A simple countplot helps us understand the basic composition of Prime Video’s library. Knowing whether the platform is skewed more toward movies or TV shows sets the foundation for deeper analysis.

##### 2. What is/are the insight(s) found from the chart?


Answer Here

*  The platform has a much larger proportion of movies compared to TV shows.

*  TV shows are relatively fewer, indicating a smaller catalog for long-term binge-watching content.

##### 3. Will the gained insights help creating a positive business impact?
Are there any insights that lead to negative growth? Justify with specific reason.

Answer Here

*  **Positive:** Having a larger movie library attracts casual viewers.

*  **Negative:** Limited TV show collection may discourage subscribers who prefer long-term engagement through series. Prime could invest in more original shows to improve retention.

#### **Chart 2 -->  Titles Added Over the Years**

In [None]:
# Chart - 2 visualization code
titles_per_year = titles['release_year'].value_counts().sort_index()
plt.figure(figsize=(12,6))
titles_per_year.plot(kind='line', marker='o')
plt.title("Number of Titles Released Over the Years")
plt.xlabel("Year")
plt.ylabel("Count of Titles")
plt.show()

##### 1. Why did you pick the specific chart?

Answer Here.

A time-series line chart is useful to visualize growth trends and expansion phases.

##### 2. What is/are the insight(s) found from the chart?

Answer Here

* Content addition significantly accelerated post-2010.

*  Suggests a clear strategic push to expand content volume after Amazon Prime Video gained popularity.

##### 3. Will the gained insights help creating a positive business impact?
Are there any insights that lead to negative growth? Justify with specific reason.

Answer Here

* **Positive:** Growth proves aggressive acquisition/production worked.

* **Negative:** Rapid growth may include low-quality titles, which can dilute overall content quality. A balance is required.

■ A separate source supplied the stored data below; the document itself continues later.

/-- A store byte lies in a block in use when its bits do: a block is a whole number of bytes (R34, R35). -/
theorem div_lt_bytesInUse_iff (p : Params) (cap i : Nat) :
    i / 8 < bytesInUse p cap ↔
      i / blockBits p.blockWidth < (cap + (blockBits p.blockWidth - 1)) / blockBits p.blockWidth := by
  unfold bytesInUse blocksInUse
  cases p.blockWidth <;> simp only [blockBits] <;> omega

/-- `MemRead` of one bit, as the register shows it. -/
theorem memRead_one (m : Memory) (i : Nat) :
    (memRead m i 1).setWidth 64 = if m.bit i then (1 : Word) else 0 := by
  simp only [memRead, Nat.add_zero]
  cases m.bit i <;> rfl

/-- `MemWrite` of one bit. -/
theorem bit_memWrite_one (m : Memory) (i : Nat) (v : Bool) (j : Nat) :
    (memWrite m i 1 ((BitVec.ofBool v).setWidth 64)).bit j = if j = i then v else m.bit j := by
  have hv : ((BitVec.ofBool v).setWidth 64 : Word).getLsbD 0 = v := by cases v <;> rfl
  rw [memWrite, memWrite, bit_setBit, Nat.add_zero, hv]

theorem getLsbD_mask {n : Nat} (hn : n ≤ 64) (t : Nat) : (mask n).getLsbD t = decide (t < n) := by
  rw [mask, BitVec.getLsbD_ofNat, Nat.testBit_two_pow_sub_one, ← Bool.decide_and, decide_eq_decide]
  omega

/-- The field a VGETF reads, bit by bit. -/
theorem getLsbD_fieldRead (m : Memory) (i : Nat) {n : Nat} (hn : n ≤ 64) (t : Nat) :
    ((memRead m i n).setWidth 64).getLsbD t = (decide (t < n) && m.bit (i + t)) := by
  rw [BitVec.getLsbD_setWidth, getLsbD_memRead, ← Bool.and_assoc, ← Bool.decide_and]
  congr 2
  simp only [eq_iff_iff]
  omega

/-- The field a VSETF writes, bit by bit: the mask of R106 covers the whole field. -/
theorem bit_fieldWrite (s : State) (j : Nat) :
    (memWrite s.store s.arg0.toNat (fieldLength s) (fieldValue s)).bit j =
      if s.arg0.toNat ≤ j ∧ j < s.arg0.toNat + fieldLength s then s.arg2.getLsbD (j - s.arg0.toNat)
      else s.store.bit j := by
  rw [bit_memWrite, fieldValue, BitVec.getLsbD_and, getLsbD_mask (fieldLength_le s)]
  split
  · next h => rw [decide_eq_true (by omega), Bool.and_true]
  · rfl

/-- A field written and read back (R112 (b)). -/
theorem fieldRead_fieldWrite (m : Memory) (i : Nat) {n : Nat} (hn : n ≤ 64) (v : Word) :
    (memRead (memWrite m i n (v &&& mask n)) i n).setWidth 64 = v &&& mask n := by
  refine BitVec.eq_of_getLsbD_eq fun t ht => ?_
  simp only [getLsbD_fieldRead _ _ hn, bit_memWrite, BitVec.getLsbD_and, getLsbD_mask hn]
  by_cases h : t < n <;> simp [h]

/-- Settles O22. -/
theorem vinitResult : Obligations.VinitResult := by
  unfold Obligations.VinitResult
  refine ⟨decode_encode .vinit, fun s he => ⟨fun hfit => ?_, fun hbig => ?_⟩⟩
  · refine ⟨_, exec_of_no_fault .vinit he rfl (if_neg hfit.not_gt), fun i => ?_⟩
    simp only [bit_zeroBelow, div_lt_bytesInUse_iff]
  · exact exec_of_fault .vinit he rfl (if_pos hbig)

/-- Settles O23. -/
theorem vgetResult : Obligations.VgetResult := by
  unfold Obligations.VgetResult
  refine ⟨decode_encode .vget, fun s he hm => exec_of_illegalMode he (illegal_of_not_vector hm),
    fun s he hm => ⟨fun hi => ?_, fun hi => exec_of_fault .vget he (legal_of_vector hm) (indexFault_of_le hi)⟩⟩
  rw [← memRead_one]
  exact exec_of_no_fault .vget he (legal_of_vector hm) (indexFault_of_lt hi)

/-- Settles O24. -/
theorem vsetResult : Obligations.VsetResult := by
  unfold Obligations.VsetResult
  refine ⟨decode_encode (.vset false), decode_encode (.vset true),
    fun v s he hm => exec_of_illegalMode he (illegal_of_not_vector hm),
    fun v s he hm => ⟨fun hi => ?_, fun hi => exec_of_fault (.vset v) he (legal_of_vector hm) (indexFault_of_le hi)⟩⟩
  exact ⟨_, exec_of_no_fault (.vset v) he (legal_of_vector hm) (indexFault_of_lt hi), bit_memWrite_one _ _ v⟩

/-- Settles O25. -/
theorem vgetfResult : Obligations.VgetfResult := by
  unfold Obligations.VgetfResult
  refine ⟨decode_encode .vgetf, fun s he hm => exec_of_illegalMode he (illegal_of_not_vector hm),
    fun s he hm => ⟨fun h1 hin => ?_,
      fun h0 => exec_of_fault .vgetf he (legal_of_vector hm) (fieldFault_of_zero h0),
      fun h1 hpast => exec_of_fault .vgetf he (legal_of_vector hm) (fieldFault_of_past h1 hpast)⟩⟩
  exact ⟨_, exec_of_no_fault .vgetf he (legal_of_vector hm) (fieldFault_of_inside h1 hin),
    getLsbD_fieldRead _ _ (fieldLength_le s)⟩

/-- Settles O26. -/
theorem vsetfResult : Obligations.VsetfResult := by
  unfold Obligations.VsetfResult
  refine ⟨decode_encode .vsetf, fun s he hm => exec_of_illegalMode he (illegal_of_not_vector hm),
    fun s he hm => ⟨fun h1 hin => ?_,
      fun h0 => exec_of_fault .vsetf he (legal_of_vector hm) (fieldFault_of_zero h0),
      fun h1 hpast => exec_of_fault .vsetf he (legal_of_vector hm) (fieldFault_of_past h1 hpast)⟩⟩
  exact ⟨_, exec_of_no_fault .vsetf he (legal_of_vector hm) (fieldFault_of_inside h1 hin), bit_fieldWrite s⟩

/-- Settles O27. -/
theorem vfillResult : Obligations.VfillResult := by
  unfold Obligations.VfillResult
  refine ⟨decode_encode (.vfill false), decode_encode (.vfill true),
    fun v s he hm => exec_of_illegalMode he (illegal_of_not_vector hm), fun v s he hm => ?_⟩
  refine ⟨_, exec_of_no_fault (.vfill v) he (legal_of_vector hm) rfl, fun i => ?_⟩
  simp only [bit_setAllBelow, div_lt_bytesInUse_iff]

/-- A command after which ERR = 1 was dropped or faulted, and left the store as it was (R182, R186). -/
theorem exec_store_of_err {i : Instr} {s t : State} (h : exec i s = .next t) (ht : t.err = true) :
    t.store = s.store := by
  rcases exec_outcome h with ⟨_, rfl⟩ | ⟨_, f, rfl⟩ | ⟨he, _, hr⟩
  · rfl
  · rfl
  · exact absurd ht (by rw [(ruleOf_frame hr).2.err, he]; decide)

/-- The reading commands leave the store as it was (R101, R105). -/
theorem exec_store_of_reading {i : Instr} {s t : State} (h : exec i s = .next t) (hi : i = .vget ∨ i = .vgetf) :
    t.store = s.store := by
  rcases exec_cases_of_checks h with ⟨_, rfl⟩ | ⟨_, _, rfl⟩ | ⟨_, _, f, _, rfl⟩ | ⟨_, _, _, rfl⟩
  · rfl
  · rfl
  · rfl
  · rcases hi with rfl | rfl <;> rfl

/-- VGET answers the bit it reads (R101). -/
theorem vget_answers (he : s.err = false) (hm : s.mode = .vector) (hi : s.arg0.toNat < s.capacity.toNat) {b : Bool}
    (hb : s.store.bit s.arg0.toNat = b) :
    ∃ u, exec .vget s = .next u ∧ u.err = false ∧ u.result = if b then 1 else 0 :=
  ⟨_, exec_of_no_fault .vget he (legal_of_vector hm) (indexFault_of_lt hi), he, hb ▸ memRead_one ..⟩

/-- Settles O28: each law reads one bit, or one field, of the store the command before it wrote. -/
theorem vectorLaws : Obligations.VectorLaws := by
  unfold Obligations.VectorLaws
  refine ⟨fun b s he hm hi => ?_, fun s he hm h1 hin => ?_, fun b s he hm => ?_, fun i s t h hi => ?_⟩
  · obtain ⟨u, hu⟩ := vget_answers (s := ruleEffect (.vset b) s) he hm hi
      (by rw [ruleEffect, bit_memWrite_one, if_pos rfl])
    exact ⟨_, u, exec_of_no_fault (.vset b) he (legal_of_vector hm) (indexFault_of_lt hi), hu⟩
  · have hf := fieldFault_of_inside h1 hin
    refine ⟨_, _, exec_of_no_fault .vsetf he (legal_of_vector hm) hf,
      exec_of_no_fault .vgetf he (legal_of_vector hm) hf, he, ?_⟩
    exact fieldRead_fieldWrite _ _ (fieldLength_le s) _
  · refine ⟨_, exec_of_no_fault (.vfill b) he (legal_of_vector hm) rfl, fun i hi => ?_⟩
    exact vget_answers (s := { ruleEffect (.vfill b) s with arg0 := i }) he hm hi
      (by rw [ruleEffect, bit_setAllBelow, if_pos (div_lt_bytesInUse _ hi)])
  · rcases hi with hget | hgetf | ht
    · exact exec_store_of_reading h (.inl hget)
    · exact exec_store_of_reading h (.inr hgetf)
    · exact exec_store_of_err h ht

end Sys2Proof.Machine
end

section
/-! ### The block-level read (40_bitvector.md R109): shifting, masking and joining blocks are reads of fields

Each value the algorithm holds is the field read so far, `(memRead m i pos).toNat`, where `i + pos` is the start of the
next block. -/

namespace Sys2Proof.Machine

theorem blockBits_pos (w : BlockWidth) : 0 < blockBits w := by cases w <;> decide

theorem blockBits_le (w : BlockWidth) : blockBits w ≤ 64 := by cases w <;> decide

variable (m : Memory) {B i j k n count : Nat}

/-- `MemRead` as a number, bit by bit. -/
theorem testBit_memRead (i n t : Nat) :
    (memRead m i n).toNat.testBit t = (decide (t < n) && m.bit (i + t)) := by
  rw [BitVec.testBit_toNat, getLsbD_memRead]

/-- A field shifted right is the field without its low bits. -/
theorem memRead_shiftRight (i n k : Nat) :
    (memRead m i n).toNat >>> k = (memRead m (i + k) (n - k)).toNat := by
  refine Nat.eq_of_testBit_eq fun t => ?_
  rw [Nat.testBit_shiftRight, testBit_memRead, testBit_memRead, Nat.add_assoc]
  congr 1
  rw [decide_eq_decide]
  omega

#### **Chart 3 -->  Age Certification Distribution**

In [None]:
# Chart - 3 visualization code
plt.figure(figsize=(8,5))
sns.countplot(
    data=titles,
    x='age_certification',
    order=titles['age_certification'].value_counts().index,
    palette='Set3',
    hue='age_certification',
    legend=False
)
plt.title("Distribution of Age Certifications")
plt.xlabel("Age Rating")
plt.ylabel("Count")
plt.show()

##### 1. Why did you pick the specific chart?

Answer Here.

*  Shows content maturity focus (family vs adult content).

*  Important for understanding audience targeting.

##### 2. What is/are the insight(s) found from the chart?

Answer Here
*  Majority of content is targeted at PG-13 and 16+ audiences.

*  Family/kids content is relatively less.

##### 3. Will the gained insights help creating a positive business impact?
Are there any insights that lead to negative growth? Justify with specific reason.

Answer Here

*  **Positive Business Impact:** Teen/adult content attracts mass market viewers.

*  **Negative Growth Risk:** Lack of family-friendly content may reduce appeal to households with kids.

#### **Chart 4 -->  Runtime Distribution (Movies)**


In [None]:
# Chart - 4 visualization code
plt.figure(figsize=(8,5))
movies = titles[titles['type']=='MOVIE']
sns.histplot(movies['runtime'].dropna(), bins=30, kde=True)
plt.title("Distribution of Movie Runtimes")
plt.xlabel("Runtime (minutes)")
plt.ylabel("Frequency")
plt.show()

##### 1. Why did you pick the specific chart?

Answer Here.
*  Histogram shows how most movies are distributed by length.

*  Useful for understanding user viewing convenience.

##### 2. What is/are the insight(s) found from the chart?

Answer Here

*  Most movies are around 90–120 minutes.

*  Very few extremely short or very long movies.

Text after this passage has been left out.